• [WHAT IS EXPECTED]
Beginning with the line that holds "else if f.reg = 191 then" in the data below, give again every line through the one that holds "else if f.reg = 195", exactly as written.

• [THE RECORDS]
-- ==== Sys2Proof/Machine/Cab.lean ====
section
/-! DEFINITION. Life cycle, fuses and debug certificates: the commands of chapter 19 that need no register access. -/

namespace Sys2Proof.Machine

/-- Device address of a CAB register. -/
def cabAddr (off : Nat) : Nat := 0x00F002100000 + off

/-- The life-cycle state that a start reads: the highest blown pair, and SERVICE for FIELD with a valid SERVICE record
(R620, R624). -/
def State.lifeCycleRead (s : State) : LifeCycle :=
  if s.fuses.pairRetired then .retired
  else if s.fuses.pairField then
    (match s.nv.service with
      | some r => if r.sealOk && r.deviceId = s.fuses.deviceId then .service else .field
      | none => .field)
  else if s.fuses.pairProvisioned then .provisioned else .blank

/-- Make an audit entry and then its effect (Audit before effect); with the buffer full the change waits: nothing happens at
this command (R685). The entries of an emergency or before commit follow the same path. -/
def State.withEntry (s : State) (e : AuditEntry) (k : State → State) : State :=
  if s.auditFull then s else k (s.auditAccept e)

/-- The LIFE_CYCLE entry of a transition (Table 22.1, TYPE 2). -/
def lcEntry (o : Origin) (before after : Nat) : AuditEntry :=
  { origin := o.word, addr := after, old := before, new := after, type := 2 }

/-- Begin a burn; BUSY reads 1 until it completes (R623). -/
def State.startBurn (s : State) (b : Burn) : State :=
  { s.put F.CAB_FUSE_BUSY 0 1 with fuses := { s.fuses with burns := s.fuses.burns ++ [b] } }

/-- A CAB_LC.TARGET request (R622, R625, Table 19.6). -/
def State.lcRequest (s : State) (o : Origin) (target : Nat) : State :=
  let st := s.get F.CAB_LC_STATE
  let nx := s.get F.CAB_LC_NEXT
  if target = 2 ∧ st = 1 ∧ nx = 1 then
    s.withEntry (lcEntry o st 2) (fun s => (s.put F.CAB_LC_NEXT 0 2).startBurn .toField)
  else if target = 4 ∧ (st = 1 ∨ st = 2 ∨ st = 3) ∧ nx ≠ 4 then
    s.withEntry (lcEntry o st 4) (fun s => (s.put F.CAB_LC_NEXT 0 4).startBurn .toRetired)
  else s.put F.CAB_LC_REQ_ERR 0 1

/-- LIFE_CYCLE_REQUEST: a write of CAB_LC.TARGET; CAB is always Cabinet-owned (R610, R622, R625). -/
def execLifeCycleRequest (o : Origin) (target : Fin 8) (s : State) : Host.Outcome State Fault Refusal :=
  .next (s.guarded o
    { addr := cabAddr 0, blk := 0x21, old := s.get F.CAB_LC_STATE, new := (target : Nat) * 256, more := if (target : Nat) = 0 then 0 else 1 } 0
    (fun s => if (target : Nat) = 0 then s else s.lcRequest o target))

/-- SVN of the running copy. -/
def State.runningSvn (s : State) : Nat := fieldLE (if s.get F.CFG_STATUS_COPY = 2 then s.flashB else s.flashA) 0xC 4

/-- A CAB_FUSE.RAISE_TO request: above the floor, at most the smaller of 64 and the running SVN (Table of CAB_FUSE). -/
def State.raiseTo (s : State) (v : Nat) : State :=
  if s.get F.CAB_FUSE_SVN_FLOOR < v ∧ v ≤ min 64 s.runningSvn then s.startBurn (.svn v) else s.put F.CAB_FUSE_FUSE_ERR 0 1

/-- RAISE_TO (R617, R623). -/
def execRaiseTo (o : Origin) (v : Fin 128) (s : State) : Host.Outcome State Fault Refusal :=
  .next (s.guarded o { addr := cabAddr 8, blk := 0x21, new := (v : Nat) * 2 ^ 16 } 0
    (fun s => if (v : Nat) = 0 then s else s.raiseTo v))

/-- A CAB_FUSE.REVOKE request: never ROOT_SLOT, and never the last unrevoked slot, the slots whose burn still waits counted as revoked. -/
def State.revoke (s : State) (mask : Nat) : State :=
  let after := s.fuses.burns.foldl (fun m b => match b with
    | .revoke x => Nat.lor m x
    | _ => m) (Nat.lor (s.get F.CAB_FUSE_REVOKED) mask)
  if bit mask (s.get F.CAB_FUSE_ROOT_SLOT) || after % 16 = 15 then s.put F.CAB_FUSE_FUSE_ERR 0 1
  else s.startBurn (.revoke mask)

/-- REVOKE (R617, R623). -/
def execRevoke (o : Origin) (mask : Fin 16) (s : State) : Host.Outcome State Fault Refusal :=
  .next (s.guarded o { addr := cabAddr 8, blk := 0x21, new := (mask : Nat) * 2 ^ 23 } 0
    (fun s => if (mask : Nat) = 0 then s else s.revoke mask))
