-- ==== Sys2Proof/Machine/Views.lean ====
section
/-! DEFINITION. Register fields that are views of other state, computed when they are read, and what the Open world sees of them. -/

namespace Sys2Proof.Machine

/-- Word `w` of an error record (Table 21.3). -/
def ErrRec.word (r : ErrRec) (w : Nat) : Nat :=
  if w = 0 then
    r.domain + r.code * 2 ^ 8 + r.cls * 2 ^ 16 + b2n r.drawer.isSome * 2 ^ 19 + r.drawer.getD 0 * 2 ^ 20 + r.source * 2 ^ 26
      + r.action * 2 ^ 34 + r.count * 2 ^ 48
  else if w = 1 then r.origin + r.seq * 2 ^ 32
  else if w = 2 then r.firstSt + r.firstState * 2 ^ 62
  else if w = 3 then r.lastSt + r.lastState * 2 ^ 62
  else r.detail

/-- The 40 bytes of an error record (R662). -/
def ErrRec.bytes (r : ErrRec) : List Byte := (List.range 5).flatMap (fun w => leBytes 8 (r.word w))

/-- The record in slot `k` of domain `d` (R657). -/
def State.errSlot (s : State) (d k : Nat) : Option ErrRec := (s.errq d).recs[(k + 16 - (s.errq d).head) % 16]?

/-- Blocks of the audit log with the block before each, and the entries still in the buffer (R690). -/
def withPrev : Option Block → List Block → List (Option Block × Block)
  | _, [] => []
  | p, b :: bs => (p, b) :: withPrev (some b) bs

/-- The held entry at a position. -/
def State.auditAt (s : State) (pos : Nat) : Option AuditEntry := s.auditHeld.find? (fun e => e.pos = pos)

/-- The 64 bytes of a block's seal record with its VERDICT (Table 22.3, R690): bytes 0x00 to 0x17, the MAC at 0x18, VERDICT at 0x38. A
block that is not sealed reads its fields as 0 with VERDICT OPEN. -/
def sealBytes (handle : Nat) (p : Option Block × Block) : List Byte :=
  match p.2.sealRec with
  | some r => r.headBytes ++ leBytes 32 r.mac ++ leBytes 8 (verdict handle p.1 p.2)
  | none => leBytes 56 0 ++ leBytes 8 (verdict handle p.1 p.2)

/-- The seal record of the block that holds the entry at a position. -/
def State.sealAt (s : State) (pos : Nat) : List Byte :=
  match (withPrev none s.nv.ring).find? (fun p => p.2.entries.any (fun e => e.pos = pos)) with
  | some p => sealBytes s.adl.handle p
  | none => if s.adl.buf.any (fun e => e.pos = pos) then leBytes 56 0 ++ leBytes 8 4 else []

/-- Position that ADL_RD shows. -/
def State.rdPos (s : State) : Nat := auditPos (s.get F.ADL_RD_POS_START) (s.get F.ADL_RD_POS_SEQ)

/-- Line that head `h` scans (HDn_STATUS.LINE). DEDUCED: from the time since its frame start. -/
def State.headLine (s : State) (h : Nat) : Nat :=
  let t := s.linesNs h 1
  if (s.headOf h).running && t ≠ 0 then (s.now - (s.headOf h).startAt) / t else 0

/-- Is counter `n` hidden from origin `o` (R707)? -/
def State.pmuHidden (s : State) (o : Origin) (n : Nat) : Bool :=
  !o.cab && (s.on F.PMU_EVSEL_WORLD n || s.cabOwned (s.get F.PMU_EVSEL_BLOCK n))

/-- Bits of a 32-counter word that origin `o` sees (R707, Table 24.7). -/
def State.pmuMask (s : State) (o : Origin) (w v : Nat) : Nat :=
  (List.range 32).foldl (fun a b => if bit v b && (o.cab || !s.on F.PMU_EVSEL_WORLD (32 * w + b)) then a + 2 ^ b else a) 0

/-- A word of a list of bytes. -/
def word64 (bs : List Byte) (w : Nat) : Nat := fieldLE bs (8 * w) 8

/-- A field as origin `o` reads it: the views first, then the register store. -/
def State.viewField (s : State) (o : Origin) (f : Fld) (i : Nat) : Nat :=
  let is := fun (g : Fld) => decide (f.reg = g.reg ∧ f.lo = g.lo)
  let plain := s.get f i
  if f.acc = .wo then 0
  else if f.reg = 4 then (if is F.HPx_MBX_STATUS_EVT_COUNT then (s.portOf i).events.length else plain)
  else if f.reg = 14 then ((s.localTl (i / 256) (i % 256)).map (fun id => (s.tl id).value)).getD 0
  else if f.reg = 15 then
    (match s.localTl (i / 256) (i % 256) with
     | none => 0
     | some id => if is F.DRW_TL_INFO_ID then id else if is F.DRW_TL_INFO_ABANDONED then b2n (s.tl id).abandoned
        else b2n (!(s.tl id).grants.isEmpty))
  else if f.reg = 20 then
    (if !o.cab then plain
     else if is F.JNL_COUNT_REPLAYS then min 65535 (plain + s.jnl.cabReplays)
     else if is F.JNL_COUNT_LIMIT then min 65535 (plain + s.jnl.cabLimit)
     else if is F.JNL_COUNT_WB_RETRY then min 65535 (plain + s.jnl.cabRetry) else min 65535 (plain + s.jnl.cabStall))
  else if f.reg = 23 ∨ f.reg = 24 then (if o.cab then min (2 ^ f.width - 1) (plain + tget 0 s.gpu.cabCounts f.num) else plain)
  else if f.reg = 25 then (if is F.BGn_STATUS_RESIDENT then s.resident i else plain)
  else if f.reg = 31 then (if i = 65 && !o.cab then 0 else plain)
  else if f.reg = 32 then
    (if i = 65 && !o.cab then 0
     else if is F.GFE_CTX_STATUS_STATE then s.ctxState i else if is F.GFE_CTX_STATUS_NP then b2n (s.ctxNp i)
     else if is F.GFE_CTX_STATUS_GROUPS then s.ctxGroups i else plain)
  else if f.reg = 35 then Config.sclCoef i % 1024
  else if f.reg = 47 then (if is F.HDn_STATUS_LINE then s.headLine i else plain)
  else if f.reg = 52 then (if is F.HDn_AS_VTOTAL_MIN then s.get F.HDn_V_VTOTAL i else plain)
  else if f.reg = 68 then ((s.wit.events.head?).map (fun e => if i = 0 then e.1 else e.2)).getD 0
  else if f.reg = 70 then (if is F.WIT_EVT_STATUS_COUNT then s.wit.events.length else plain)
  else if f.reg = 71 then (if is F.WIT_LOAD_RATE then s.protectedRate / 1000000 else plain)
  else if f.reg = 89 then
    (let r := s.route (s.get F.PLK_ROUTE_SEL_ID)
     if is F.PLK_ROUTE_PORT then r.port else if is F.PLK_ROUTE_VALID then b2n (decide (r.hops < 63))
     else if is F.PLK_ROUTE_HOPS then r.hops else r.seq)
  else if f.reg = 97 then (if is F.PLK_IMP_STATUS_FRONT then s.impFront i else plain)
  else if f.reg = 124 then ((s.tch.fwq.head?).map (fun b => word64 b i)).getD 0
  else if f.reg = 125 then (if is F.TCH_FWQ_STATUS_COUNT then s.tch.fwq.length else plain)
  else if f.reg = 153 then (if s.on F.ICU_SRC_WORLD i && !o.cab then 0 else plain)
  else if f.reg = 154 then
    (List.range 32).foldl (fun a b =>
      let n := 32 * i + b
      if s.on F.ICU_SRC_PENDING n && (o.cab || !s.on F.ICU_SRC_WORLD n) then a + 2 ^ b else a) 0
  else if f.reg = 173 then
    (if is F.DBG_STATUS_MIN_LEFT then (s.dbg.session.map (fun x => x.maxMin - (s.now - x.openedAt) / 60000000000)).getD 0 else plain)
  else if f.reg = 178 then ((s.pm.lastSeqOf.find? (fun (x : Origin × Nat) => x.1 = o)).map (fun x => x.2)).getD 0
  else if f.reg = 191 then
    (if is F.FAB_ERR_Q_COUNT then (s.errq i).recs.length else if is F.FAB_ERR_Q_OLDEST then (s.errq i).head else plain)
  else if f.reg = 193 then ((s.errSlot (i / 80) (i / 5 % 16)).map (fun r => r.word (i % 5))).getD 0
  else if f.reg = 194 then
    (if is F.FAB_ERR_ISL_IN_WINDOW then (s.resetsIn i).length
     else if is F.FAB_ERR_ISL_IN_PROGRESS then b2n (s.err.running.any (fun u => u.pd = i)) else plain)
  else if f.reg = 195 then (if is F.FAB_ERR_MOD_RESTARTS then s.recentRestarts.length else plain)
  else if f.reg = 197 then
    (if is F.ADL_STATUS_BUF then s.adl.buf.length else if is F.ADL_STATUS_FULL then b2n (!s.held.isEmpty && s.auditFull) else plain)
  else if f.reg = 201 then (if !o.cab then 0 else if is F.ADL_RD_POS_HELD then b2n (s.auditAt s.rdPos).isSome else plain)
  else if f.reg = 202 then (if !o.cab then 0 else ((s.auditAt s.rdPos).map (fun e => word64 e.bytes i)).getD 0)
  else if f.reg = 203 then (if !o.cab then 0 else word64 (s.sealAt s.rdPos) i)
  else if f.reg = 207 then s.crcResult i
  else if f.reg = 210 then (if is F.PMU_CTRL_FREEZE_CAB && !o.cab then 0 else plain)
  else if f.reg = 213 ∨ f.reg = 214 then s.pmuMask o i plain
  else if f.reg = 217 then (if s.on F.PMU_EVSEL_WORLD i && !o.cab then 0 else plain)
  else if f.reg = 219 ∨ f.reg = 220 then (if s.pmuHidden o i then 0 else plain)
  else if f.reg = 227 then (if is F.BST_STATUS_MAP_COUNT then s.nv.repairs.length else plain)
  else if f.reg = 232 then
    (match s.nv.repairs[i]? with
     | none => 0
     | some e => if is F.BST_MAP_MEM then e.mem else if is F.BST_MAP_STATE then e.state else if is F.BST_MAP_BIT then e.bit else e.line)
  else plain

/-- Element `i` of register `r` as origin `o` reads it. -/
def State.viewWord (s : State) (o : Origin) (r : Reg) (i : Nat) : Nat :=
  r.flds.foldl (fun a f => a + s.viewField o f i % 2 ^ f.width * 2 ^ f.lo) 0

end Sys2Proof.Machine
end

• [ANSWER BOX]
  else if f.reg = 191 then
    (if is F.FAB_ERR_Q_COUNT then (s.errq i).recs.length else if is F.FAB_ERR_Q_OLDEST then (s.errq i).head else plain)
  else if f.reg = 193 then ((s.errSlot (i / 80) (i / 5 % 16)).map (fun r => r.word (i % 5))).getD 0
  else if f.reg = 194 then
    (if is F.FAB_ERR_ISL_IN_WINDOW then (s.resetsIn i).length
     else if is F.FAB_ERR_ISL_IN_PROGRESS then b2n (s.err.running.any (fun u => u.pd = i)) else plain)
  else if f.reg = 195 then (if is F.FAB_ERR_MOD_RESTARTS then s.recentRestarts.length else plain)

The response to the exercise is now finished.